Reactions were very mixed. Some described agencies as devious money grabbers, while others felt they provided a necessary service for teachers who lacked the know-how or ability to approach schools directly.

Five years down the line and teacher agencies are still around. Oh boy are they still around. Hardly a day passes when another new kid on the block emerges and is advertising for ‘teachers wanted for schools in Bangkok" or something similar.

Easy money

Let's face it. You can see why so many are attracted by the smell of relatively easy money. Put a phone on a desk, boot up a pc, grow the balls to call around a few schools and tell them you can provide them with the finest teachers in Thailand - and you're in business. You don't even need to rent office space. More than a few agents operate from dilapidated shop-houses deep in the sois of non-descript ‘moobarns' And who cares if you haven't got the first clue how to support your teachers or what getting a work permit involves. You can learn it as you go along. And that's just how many agents seem to operate.

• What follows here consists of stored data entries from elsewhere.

-- ==== Sys2Proof/Machine/Coll.lean ====
section
/-!
DEFINITION. Collectives (chapter 11): membership, the layout of chunks, segments and owners, launch, control entries, reductions,
chunk signals, completion and failure.
-/

namespace Sys2Proof.Machine

/-! ## Ranges -/

/-- A range [a, b) joined to a set of disjoint rising ranges. -/
def ivAdd : List (Nat × Nat) → Nat → Nat → List (Nat × Nat)
  | [], a, b => if a < b then [(a, b)] else []
  | (s, e) :: t, a, b =>
    if a ≥ b then (s, e) :: t
    else if b < s then (a, b) :: (s, e) :: t
    else if e < a then (s, e) :: ivAdd t a b
    else ivAdd t (min s a) (max e b)

/-- [a, b) taken out of a set of ranges. -/
def ivDel (l : List (Nat × Nat)) (a b : Nat) : List (Nat × Nat) :=
  l.flatMap (fun r => [(r.1, min r.2 a), (max r.1 b, r.2)].filter (fun x => decide (x.1 < x.2)))

/-- A set of ranges holds [a, b). -/
def ivHas (l : List (Nat × Nat)) (a b : Nat) : Bool := decide (a ≥ b) || l.any (fun r => decide (r.1 ≤ a) && decide (b ≤ r.2))

/-- The packets of n bytes: offset and length, cut at every multiple of 2,048 B (R408). -/
def cuts (n : Nat) : List (Nat × Nat) := (List.range (ceilDiv n 2048)).map (fun k => (2048 * k, min 2048 (n - 2048 * k)))

/-- Largest power of two not above x (R409). -/
def p2 (x : Nat) : Nat := 2 ^ Nat.log2 x

/-! ## Layout (R400, R408 to R410, R414) -/

def Chip.cslot (c : Chip) (s : Nat) : CSlot := Tab.get default c.col.slots s
def Chip.setCslot (c : Chip) (s : Nat) (x : CSlot) : Chip := { c with col.slots := Tab.put default c.col.slots s x }
def Chip.mslot (c : Chip) (m : Nat) : MSlot := Tab.get default c.col.mslots m
def Chip.modCslot (c : Chip) (s : Nat) (f : CSlot → CSlot) : Chip := c.setCslot s (f (c.cslot s))

def CSlot.f (x : CSlot) (hi lo : Nat) : Nat := bits x.op.toNat hi lo
def CSlot.bytes (x : CSlot) : Nat := x.f 327 288
def CSlot.ch (x : CSlot) : Nat := 2 ^ (12 + x.f 183 180)
def CSlot.win (x : CSlot) : Nat := x.f 175 170
def CSlot.hier (x : CSlot) : Bool := x.f 159 159 = 1
def CSlot.var (x : CSlot) : Bool := x.f 158 158 = 1
/-- The operation reduces: ALL_REDUCE or REDUCE_SCATTER. -/
def CSlot.isRed (x : CSlot) : Bool := decide (x.f 7 0 ≤ 1)
def CSlot.chunks (x : CSlot) : Nat := ceilDiv x.bytes x.ch
/-- G of HIER; N for DIRECT, whose segments have one level (R409, R410). -/
def CSlot.g (x : CSlot) : Nat := if x.hier then x.f 237 225 else x.n
/-- H of HIER; 1 for DIRECT. -/
def CSlot.h (x : CSlot) : Nat := if x.hier then x.n / max 1 x.g else 1
def CSlot.ka (x : CSlot) : Nat := min (p2 x.g) (x.ch / 2048)
def CSlot.segA (x : CSlot) : Nat := x.ch / max 1 x.ka
def CSlot.kb (x : CSlot) : Nat := min (p2 x.h) (x.segA / 2048)
def CSlot.segB (x : CSlot) : Nat := x.segA / max 1 x.kb
/-- P: entries of a bank of the control block (R409, R410). -/
def CSlot.np (x : CSlot) : Nat := if x.hier then x.g + x.h else x.n
/-- CB (R409). -/
def CSlot.cb (x : CSlot) : Nat := ceilDiv (32 * x.np) 256 * 256
/-- Landing space of one window position (R409, R410). -/
def CSlot.pos (x : CSlot) : Nat := if x.hier then x.g * x.segA + x.h * x.segB else x.n * x.segA
/-- S_req (R409, R410). -/
def CSlot.sreq (x : CSlot) : Nat := x.cb + (if x.isRed then x.win * x.pos else 0)
def CSlot.srcA (x : CSlot) : Nat := x.f 511 466
def CSlot.dstA (x : CSlot) : Nat := x.f 465 420
def CSlot.scrA (x : CSlot) : Nat := x.f 419 374
def CSlot.seq (x : CSlot) : Nat := x.f 208 193
/-- Bytes of SRC that the member reads (R399). -/
def CSlot.srcLen (x : CSlot) : Nat :=
  match x.f 7 0 with
  | 3 => x.n * x.bytes
  | 4 => if x.f 255 238 = x.rank then x.bytes else 0
  | _ => x.bytes
/-- Bytes of DST that it writes (R399). -/
def CSlot.dstLen (x : CSlot) : Nat :=
  match x.f 7 0 with
  | 1 => x.bytes / max 1 x.n
  | 2 | 3 => x.n * x.bytes
  | _ => x.bytes

/-- Peer index of writer r as member m numbers it (R410, R414). -/
def CSlot.idx (x : CSlot) (m r : Nat) : Nat :=
  if x.hier then (if r / x.g = m / x.g then r % x.g else x.g + r / x.g) else r

/-- Ranks of the peers (R410). -/
def CSlot.peers (x : CSlot) : List Nat :=
  if x.hier then
    ((List.range x.g).map (fun i => x.rank / x.g * x.g + i) ++ (List.range x.h).map (fun k => k * x.g + x.rank % x.g)).filter
      (fun r => decide (r ≠ x.rank))
  else (List.range x.n).filter (fun r => decide (r ≠ x.rank))

/-- Address of the control entry that writer r writes at member m (R414). -/
def CSlot.entA (x : CSlot) (m r : Nat) : Nat := x.scrA + (x.seq % 2 * x.np + x.idx m r) * 16

/-- Tensor offset and length of segment j of chunk c (R408, R409). -/
def CSlot.segR (x : CSlot) (c j : Nat) : Nat × Nat :=
  let start := c * x.ch + j * x.segA
  (start, min x.segA (min ((c + 1) * x.ch) x.bytes - start))

/-- Group index that owns segment j of chunk c; the rank for DIRECT (R409, R410). -/
def CSlot.ownA (x : CSlot) (c j : Nat) : Nat := (c * x.ka + j) % max 1 x.g

/-- The non-empty segment of chunk c that this member owns: its number, offset and length. -/
def CSlot.own1 (x : CSlot) (c : Nat) : Option (Nat × Nat × Nat) :=
  (List.range x.ka).findSome? (fun j =>
    let (a, n) := x.segR c j
    if x.ownA c j = x.rank % max 1 x.g ∧ n > 0 then some (j, a, n) else none)

/-- Offset and length of part b of a segment (R410). -/
def CSlot.partR (x : CSlot) (a n b : Nat) : Nat × Nat := (a + b * x.segB, min x.segB (n - b * x.segB))

/-- The non-empty part of chunk c that this member owns under HIER. -/
def CSlot.own3 (x : CSlot) (c : Nat) : Option (Nat × Nat × Nat) :=
  if ¬ x.hier then none
  else
    match x.own1 c with
    | none => none
    | some (_, a, n) =>
      (List.range x.kb).findSome? (fun b =>
        let (a', n') := x.partR a n b
        if (c * x.kb + b) % max 1 x.h = x.rank / max 1 x.g ∧ n' > 0 then some (b, a', n') else none)

/-- Offset in the landing space of the slot of a sender in phase 1 (A) or 3 (B) of chunk c (R409, R410). -/
def CSlot.landAt (x : CSlot) (ph c sender : Nat) : Nat :=
  c % max 1 x.win * x.pos + (if ph = 1 then sender * x.segA else x.g * x.segA + sender * x.segB)

/-- The sender number of this member in a phase: rank or group index in phase 1, group in phase 3. -/
def CSlot.me (x : CSlot) (ph : Nat) : Nat := if ph = 3 then x.rank / max 1 x.g else x.rank % max 1 x.g

/-- Senders that contribute in a phase. -/
def CSlot.senders (x : CSlot) (ph : Nat) : List Nat :=
  (List.range (if ph = 3 then x.h else x.g)).filter (fun r => decide (r ≠ x.me ph))

/-- Rank of a sender in a phase. -/
def CSlot.senderRank (x : CSlot) (ph r : Nat) : Nat :=
  if ¬ x.hier then r else if ph = 3 then r * x.g + x.rank % x.g else x.rank / x.g * x.g + r

/-- Rank of a segment's owner in this member's group. -/
def CSlot.ownerRank (x : CSlot) (i : Nat) : Nat := if x.hier then x.rank / x.g * x.g + i else i

/-- This member's COUNT for a peer: the bytes of a slot that it sends to it (R419). -/
def CSlot.sendCount (x : CSlot) (m : Nat) : Nat :=
  if x.var then (x.counts[if x.f 7 0 = 3 then m else 0]?).getD 0 else x.bytes

/-- COUNT of rank q's slot at this member, once it is known (R419). -/
def CSlot.recvCount (x : CSlot) (q : Nat) : Option Nat :=
  if ¬ x.var then some x.bytes
  else if q = x.rank then some (x.sendCount q)
  else
    let e := Tab.get 0 x.ents (x.idx x.rank q)
    if bit e 45 then some (min (bits e 127 96) x.bytes) else none

/-- Packets of a range. -/
def CSlot.pkts (x : CSlot) (ph c to_ src dst n : Nat) : List CPkt :=
  (cuts n).map (fun o => ⟨x.seq, ph, c, to_, src + o.1, dst + o.1, o.2, [], 0⟩)

/-- Packets of a range whose bytes are given. -/
def CSlot.pktsD (x : CSlot) (ph c to_ dst : Nat) (data : List (BitVec 8)) : List CPkt :=
  (cuts data.length).map (fun o => ⟨x.seq, ph, c, to_, 0, dst + o.1, o.2, (data.drop o.1).take o.2, 0⟩)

In his excellent blogs written for ajarn back in 2008, Jason Alavi, himself a supplier of teachers to several schools, spoke out about why agents have such a negative image in Thailand. There were all sorts of reasons. Most agencies just drop a teacher off at a school and leave them to fend for themselves. Many agents are only concerned with keeping a school contract and ongoing business. Many agents have a dubious history of paying teachers late. And as you would expect, there are quite a number of agencies who offer little or no assistance in getting teachers the necessary work permits and visas. As Jason succinctly concludes "Most teacher agencies make a lot of false promises and give wrong or incorrect information from the very beginning to potential hires"

To present the flipside of the coin, Jason penned another blog titled ‘The Flipside of Teacher Agencies" in which he described in detail how teacher agencies can sometimes be a good option - for some teachers at least. Some agents do know the visa and work permit processes and regulations back to front. Some agencies have set lesson plans for teachers to follow. The agent can act as a buffer between the teacher and a demanding school administration department and finally, working for an agent can give the teacher the opportunity to mix with fellow ex-pat teachers - a sort of cure for loneliness if you like.

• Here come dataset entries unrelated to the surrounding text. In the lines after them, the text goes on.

/-! ### setQueue -/

@[simp] theorem Chip.queueOf_setQueue (c : Chip) (q : Nat) (x : Queue) : (c.setQueue q x).queueOf q = x := by simp [Chip.setQueue, Chip.queueOf]
theorem Chip.queueOf_setQueue_ne (c : Chip) (q : Nat) (x : Queue) (y : Nat) (h : y ≠ q) : (c.setQueue q x).queueOf y = c.queueOf y := by
  simp [Chip.setQueue, Chip.queueOf, Tab.get_put_ne _ _ _ _ h]
@[simp] theorem Chip.setQueue_fz (c : Chip) (q : Nat) (x : Queue) : (c.setQueue q x).fz = c.fz := rfl
@[simp] theorem Chip.setQueue_regs (c : Chip) (q : Nat) (x : Queue) : (c.setQueue q x).regs = c.regs := rfl
@[simp] theorem Chip.setQueue_time (c : Chip) (q : Nat) (x : Queue) : (c.setQueue q x).time = c.time := rfl
@[simp] theorem Chip.setQueue_pwr (c : Chip) (q : Nat) (x : Queue) : (c.setQueue q x).pwr = c.pwr := rfl
@[simp] theorem Chip.setQueue_flt (c : Chip) (q : Nat) (x : Queue) : (c.setQueue q x).flt = c.flt := rfl
@[simp] theorem Chip.setQueue_sec (c : Chip) (q : Nat) (x : Queue) : (c.setQueue q x).sec = c.sec := rfl
@[simp] theorem Chip.setQueue_cur (c : Chip) (q : Nat) (x : Queue) : (c.setQueue q x).cur = c.cur := rfl
@[simp] theorem Chip.setQueue_hlt (c : Chip) (q : Nat) (x : Queue) : (c.setQueue q x).hlt = c.hlt := rfl
@[simp] theorem Chip.setQueue_hom (c : Chip) (q : Nat) (x : Queue) : (c.setQueue q x).hom = c.hom := rfl
@[simp] theorem Chip.setQueue_bm (c : Chip) (q : Nat) (x : Queue) : (c.setQueue q x).bm = c.bm := rfl
@[simp] theorem Chip.setQueue_core (c : Chip) (q : Nat) (x : Queue) : (c.setQueue q x).core = c.core := rfl
@[simp] theorem Chip.setQueue_rd (c : Chip) (q : Nat) (x : Queue) : (c.setQueue q x).rd = c.rd := rfl
@[simp] theorem Chip.setQueue_fab (c : Chip) (q : Nat) (x : Queue) : (c.setQueue q x).fab = c.fab := rfl
@[simp] theorem Chip.setQueue_col (c : Chip) (q : Nat) (x : Queue) : (c.setQueue q x).col = c.col := rfl
@[simp] theorem Chip.setQueue_fe_ctrs (c : Chip) (q : Nat) (x : Queue) : (c.setQueue q x).fe.ctrs = c.fe.ctrs := rfl
@[simp] theorem Chip.setQueue_fe_ctxs (c : Chip) (q : Nat) (x : Queue) : (c.setQueue q x).fe.ctxs = c.fe.ctxs := rfl
@[simp] theorem Chip.setQueue_fe_swap (c : Chip) (q : Nat) (x : Queue) : (c.setQueue q x).fe.swap = c.fe.swap := rfl
@[simp] theorem Chip.setQueue_fe_cpx (c : Chip) (q : Nat) (x : Queue) : (c.setQueue q x).fe.cpx = c.fe.cpx := rfl
@[simp] theorem Chip.setQueue_fe_cpxUp (c : Chip) (q : Nat) (x : Queue) : (c.setQueue q x).fe.cpxUp = c.fe.cpxUp := rfl
@[simp] theorem Chip.setQueue_fe_cpxIrqs (c : Chip) (q : Nat) (x : Queue) : (c.setQueue q x).fe.cpxIrqs = c.fe.cpxIrqs := rfl
@[simp] theorem Chip.setQueue_fe_winStart (c : Chip) (q : Nat) (x : Queue) : (c.setQueue q x).fe.winStart = c.fe.winStart := rfl
@[simp] theorem Chip.setQueue_fe_issueSeq (c : Chip) (q : Nat) (x : Queue) : (c.setQueue q x).fe.issueSeq = c.fe.issueSeq := rfl
@[simp] theorem Chip.setQueue_fe_wrec (c : Chip) (q : Nat) (x : Queue) : (c.setQueue q x).fe.wrec = c.fe.wrec := rfl
@[simp] theorem Chip.setQueue_fe_qwrec (c : Chip) (q : Nat) (x : Queue) : (c.setQueue q x).fe.qwrec = c.fe.qwrec := rfl
@[simp] theorem Chip.setQueue_fe_fresh (c : Chip) (q : Nat) (x : Queue) : (c.setQueue q x).fe.fresh = c.fe.fresh := rfl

Whether you subscribe to Jason's pro-agency arguments or side with the negatives, one thing's for sure - teacher agencies are here to stay!

Going rate

The main problem that teachers seem to have with agencies is the salaries on offer. Teacher agents and 30,000 baht a month salaries have suddenly become the Siamese twins of the Thailand TEFL game. They're joined at the hip. Did the agents all get together and hold a secret meeting? Did they all cheer when the chairperson decided that 30,000 baht a month was to be the going rate and the decision was unanimous? You decide.

There has been much debate on the topic of agents hiring teachers and more to the point - who pockets exactly how much? I'm reluctant to get into this argument because I've seen so many different figures banded around. If the poor teacher ends up with 30,000 baht in their monthly pay packet, how much is the agent receiving from the school? How much are they creaming off the top? I've heard figures as low as 10,000 and I've even heard of some agents pocketing a whopping 60K. In conclusion - no one really knows for sure. It's mostly barstool banter reserved for a particularly slow Friday night. Only the school and the agent know for sure what the true figures are.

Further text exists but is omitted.